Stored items
[Start of Attachment]
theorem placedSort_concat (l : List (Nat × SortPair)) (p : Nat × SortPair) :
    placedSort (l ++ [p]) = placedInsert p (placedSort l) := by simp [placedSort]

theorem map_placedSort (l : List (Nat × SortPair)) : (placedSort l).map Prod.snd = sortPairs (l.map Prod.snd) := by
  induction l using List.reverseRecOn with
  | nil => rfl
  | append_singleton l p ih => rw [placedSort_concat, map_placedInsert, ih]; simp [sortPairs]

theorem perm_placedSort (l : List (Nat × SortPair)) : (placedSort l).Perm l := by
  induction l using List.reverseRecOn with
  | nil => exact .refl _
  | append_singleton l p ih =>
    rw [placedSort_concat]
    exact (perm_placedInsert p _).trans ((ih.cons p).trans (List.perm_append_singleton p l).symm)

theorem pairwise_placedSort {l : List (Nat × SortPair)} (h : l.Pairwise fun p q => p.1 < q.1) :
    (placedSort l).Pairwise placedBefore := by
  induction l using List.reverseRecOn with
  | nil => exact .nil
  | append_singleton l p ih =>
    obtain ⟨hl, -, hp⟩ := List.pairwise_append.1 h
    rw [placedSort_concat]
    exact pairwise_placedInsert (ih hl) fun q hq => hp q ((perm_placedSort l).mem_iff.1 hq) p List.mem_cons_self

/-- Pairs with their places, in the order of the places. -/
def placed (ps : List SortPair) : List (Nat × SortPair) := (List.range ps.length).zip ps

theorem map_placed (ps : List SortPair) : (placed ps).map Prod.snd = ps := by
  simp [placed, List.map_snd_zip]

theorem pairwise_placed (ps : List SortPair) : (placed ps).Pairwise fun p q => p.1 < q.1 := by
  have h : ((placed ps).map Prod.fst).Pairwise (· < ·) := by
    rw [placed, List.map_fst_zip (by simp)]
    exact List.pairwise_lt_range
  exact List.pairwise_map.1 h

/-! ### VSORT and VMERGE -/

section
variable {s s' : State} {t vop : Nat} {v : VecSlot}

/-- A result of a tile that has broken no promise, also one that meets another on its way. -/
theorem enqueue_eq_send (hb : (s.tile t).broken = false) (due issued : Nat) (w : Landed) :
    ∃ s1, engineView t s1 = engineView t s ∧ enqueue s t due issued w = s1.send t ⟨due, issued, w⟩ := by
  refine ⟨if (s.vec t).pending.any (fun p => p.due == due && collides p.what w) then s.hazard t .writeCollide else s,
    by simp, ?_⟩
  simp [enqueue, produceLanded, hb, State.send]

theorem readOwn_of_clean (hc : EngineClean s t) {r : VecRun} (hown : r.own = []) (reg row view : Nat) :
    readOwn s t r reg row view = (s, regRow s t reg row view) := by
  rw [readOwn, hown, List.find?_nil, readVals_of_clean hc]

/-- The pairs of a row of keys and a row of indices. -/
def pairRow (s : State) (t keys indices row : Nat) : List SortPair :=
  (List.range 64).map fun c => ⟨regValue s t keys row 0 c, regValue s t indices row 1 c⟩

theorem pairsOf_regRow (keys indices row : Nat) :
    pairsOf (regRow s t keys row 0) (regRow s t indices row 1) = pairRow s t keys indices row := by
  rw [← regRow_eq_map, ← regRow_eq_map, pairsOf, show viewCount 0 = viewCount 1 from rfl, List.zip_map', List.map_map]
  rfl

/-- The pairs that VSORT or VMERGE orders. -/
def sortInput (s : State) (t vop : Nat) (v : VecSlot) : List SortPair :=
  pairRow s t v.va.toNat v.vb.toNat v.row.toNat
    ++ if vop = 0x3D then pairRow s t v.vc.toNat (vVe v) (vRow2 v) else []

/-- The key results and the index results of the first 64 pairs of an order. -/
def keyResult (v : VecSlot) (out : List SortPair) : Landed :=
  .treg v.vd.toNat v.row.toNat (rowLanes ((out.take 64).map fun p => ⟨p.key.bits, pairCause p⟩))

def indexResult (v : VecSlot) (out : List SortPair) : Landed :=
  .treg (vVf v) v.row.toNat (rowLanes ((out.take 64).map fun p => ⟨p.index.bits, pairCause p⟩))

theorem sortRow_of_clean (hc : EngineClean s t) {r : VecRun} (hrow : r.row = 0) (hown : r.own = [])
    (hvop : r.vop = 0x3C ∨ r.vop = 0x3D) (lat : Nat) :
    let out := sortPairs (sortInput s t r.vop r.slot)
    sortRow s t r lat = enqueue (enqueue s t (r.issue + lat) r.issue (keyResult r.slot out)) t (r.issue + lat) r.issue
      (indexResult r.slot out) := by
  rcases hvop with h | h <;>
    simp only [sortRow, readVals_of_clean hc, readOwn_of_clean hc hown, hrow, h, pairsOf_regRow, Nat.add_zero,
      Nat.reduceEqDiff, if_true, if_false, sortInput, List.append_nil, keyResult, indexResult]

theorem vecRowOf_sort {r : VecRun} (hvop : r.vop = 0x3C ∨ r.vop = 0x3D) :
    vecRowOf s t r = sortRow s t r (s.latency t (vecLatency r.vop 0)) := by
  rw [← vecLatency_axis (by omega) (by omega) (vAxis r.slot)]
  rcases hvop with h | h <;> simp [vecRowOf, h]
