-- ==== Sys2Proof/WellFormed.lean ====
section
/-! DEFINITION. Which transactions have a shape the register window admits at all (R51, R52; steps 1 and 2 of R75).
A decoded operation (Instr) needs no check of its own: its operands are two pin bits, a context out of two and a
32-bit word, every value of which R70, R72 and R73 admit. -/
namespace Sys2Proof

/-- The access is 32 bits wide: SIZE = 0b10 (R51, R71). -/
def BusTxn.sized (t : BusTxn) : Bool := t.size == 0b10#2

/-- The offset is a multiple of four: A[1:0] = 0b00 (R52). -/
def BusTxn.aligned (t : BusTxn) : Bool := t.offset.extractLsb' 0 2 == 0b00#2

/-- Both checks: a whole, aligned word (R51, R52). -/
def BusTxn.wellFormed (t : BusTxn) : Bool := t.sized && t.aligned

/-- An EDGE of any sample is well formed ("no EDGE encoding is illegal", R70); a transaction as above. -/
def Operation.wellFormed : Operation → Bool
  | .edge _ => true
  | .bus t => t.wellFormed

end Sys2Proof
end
[End of Attachment]
» Instructions to follow:
Write every entry out again. Keep each one exact.

» Response area:
theorem placedSort_concat (l : List (Nat × SortPair)) (p : Nat × SortPair) :
    placedSort (l ++ [p]) = placedInsert p (placedSort l) := by simp [placedSort]

theorem map_placedSort (l : List (Nat × SortPair)) : (placedSort l).map Prod.snd = sortPairs (l.map Prod.snd) := by
  induction l using List.reverseRecOn with
  | nil => rfl
  | append_singleton l p ih => rw [placedSort_concat, map_placedInsert, ih]; simp [sortPairs]

theorem perm_placedSort (l : List (Nat × SortPair)) : (placedSort l).Perm l := by
  induction l using List.reverseRecOn with
  | nil => exact .refl _
  | append_singleton l p ih =>
    rw [placedSort_concat]
    exact (perm_placedInsert p _).trans ((ih.cons p).trans (List.perm_append_singleton p l).symm)

theorem pairwise_placedSort {l : List (Nat × SortPair)} (h : l.Pairwise fun p q => p.1 < q.1) :
    (placedSort l).Pairwise placedBefore := by
  induction l using List.reverseRecOn with
  | nil => exact .nil
  | append_singleton l p ih =>
    obtain ⟨hl, -, hp⟩ := List.pairwise_append.1 h
    rw [placedSort_concat]
    exact pairwise_placedInsert (ih hl) fun q hq => hp q ((perm_placedSort l).mem_iff.1 hq) p List.mem_cons_self

/-- Pairs with their places, in the order of the places. -/
def placed (ps : List SortPair) : List (Nat × SortPair) := (List.range ps.length).zip ps

theorem map_placed (ps : List SortPair) : (placed ps).map Prod.snd = ps := by
  simp [placed, List.map_snd_zip]

theorem pairwise_placed (ps : List SortPair) : (placed ps).Pairwise fun p q => p.1 < q.1 := by
  have h : ((placed ps).map Prod.fst).Pairwise (· < ·) := by
    rw [placed, List.map_fst_zip (by simp)]
    exact List.pairwise_lt_range
  exact List.pairwise_map.1 h

/-! ### VSORT and VMERGE -/

section
variable {s s' : State} {t vop : Nat} {v : VecSlot}

/-- A result of a tile that has broken no promise, also one that meets another on its way. -/
theorem enqueue_eq_send (hb : (s.tile t).broken = false) (due issued : Nat) (w : Landed) :
    ∃ s1, engineView t s1 = engineView t s ∧ enqueue s t due issued w = s1.send t ⟨due, issued, w⟩ := by
  refine ⟨if (s.vec t).pending.any (fun p => p.due == due && collides p.what w) then s.hazard t .writeCollide else s,
    by simp, ?_⟩
  simp [enqueue, produceLanded, hb, State.send]

theorem readOwn_of_clean (hc : EngineClean s t) {r : VecRun} (hown : r.own = []) (reg row view : Nat) :
    readOwn s t r reg row view = (s, regRow s t reg row view) := by
  rw [readOwn, hown, List.find?_nil, readVals_of_clean hc]

/-- The pairs of a row of keys and a row of indices. -/
def pairRow (s : State) (t keys indices row : Nat) : List SortPair :=
  (List.range 64).map fun c => ⟨regValue s t keys row 0 c, regValue s t indices row 1 c⟩

theorem pairsOf_regRow (keys indices row : Nat) :
    pairsOf (regRow s t keys row 0) (regRow s t indices row 1) = pairRow s t keys indices row := by
  rw [← regRow_eq_map, ← regRow_eq_map, pairsOf, show viewCount 0 = viewCount 1 from rfl, List.zip_map', List.map_map]
  rfl

/-- The pairs that VSORT or VMERGE orders. -/
def sortInput (s : State) (t vop : Nat) (v : VecSlot) : List SortPair :=
  pairRow s t v.va.toNat v.vb.toNat v.row.toNat
    ++ if vop = 0x3D then pairRow s t v.vc.toNat (vVe v) (vRow2 v) else []

/-- The key results and the index results of the first 64 pairs of an order. -/
def keyResult (v : VecSlot) (out : List SortPair) : Landed :=
  .treg v.vd.toNat v.row.toNat (rowLanes ((out.take 64).map fun p => ⟨p.key.bits, pairCause p⟩))

def indexResult (v : VecSlot) (out : List SortPair) : Landed :=
  .treg (vVf v) v.row.toNat (rowLanes ((out.take 64).map fun p => ⟨p.index.bits, pairCause p⟩))

theorem sortRow_of_clean (hc : EngineClean s t) {r : VecRun} (hrow : r.row = 0) (hown : r.own = [])
    (hvop : r.vop = 0x3C ∨ r.vop = 0x3D) (lat : Nat) :
    let out := sortPairs (sortInput s t r.vop r.slot)
    sortRow s t r lat = enqueue (enqueue s t (r.issue + lat) r.issue (keyResult r.slot out)) t (r.issue + lat) r.issue
      (indexResult r.slot out) := by
  rcases hvop with h | h <;>
    simp only [sortRow, readVals_of_clean hc, readOwn_of_clean hc hown, hrow, h, pairsOf_regRow, Nat.add_zero,
      Nat.reduceEqDiff, if_true, if_false, sortInput, List.append_nil, keyResult, indexResult]

theorem vecRowOf_sort {r : VecRun} (hvop : r.vop = 0x3C ∨ r.vop = 0x3D) :
    vecRowOf s t r = sortRow s t r (s.latency t (vecLatency r.vop 0)) := by
  rw [← vecLatency_axis (by omega) (by omega) (vAxis r.slot)]
  rcases hvop with h | h <;> simp [vecRowOf, h]
-- ==== Sys2Proof/WellFormed.lean ====
section
/-! DEFINITION. Which transactions have a shape the register window admits at all (R51, R52; steps 1 and 2 of R75).
A decoded operation (Instr) needs no check of its own: its operands are two pin bits, a context out of two and a
32-bit word, every value of which R70, R72 and R73 admit. -/
namespace Sys2Proof

/-- The access is 32 bits wide: SIZE = 0b10 (R51, R71). -/
def BusTxn.sized (t : BusTxn) : Bool := t.size == 0b10#2

/-- The offset is a multiple of four: A[1:0] = 0b00 (R52). -/
def BusTxn.aligned (t : BusTxn) : Bool := t.offset.extractLsb' 0 2 == 0b00#2

/-- Both checks: a whole, aligned word (R51, R52). -/
def BusTxn.wellFormed (t : BusTxn) : Bool := t.sized && t.aligned

/-- An EDGE of any sample is well formed ("no EDGE encoding is illegal", R70); a transaction as above. -/
def Operation.wellFormed : Operation → Bool
  | .edge _ => true
  | .bus t => t.wellFormed

end Sys2Proof
end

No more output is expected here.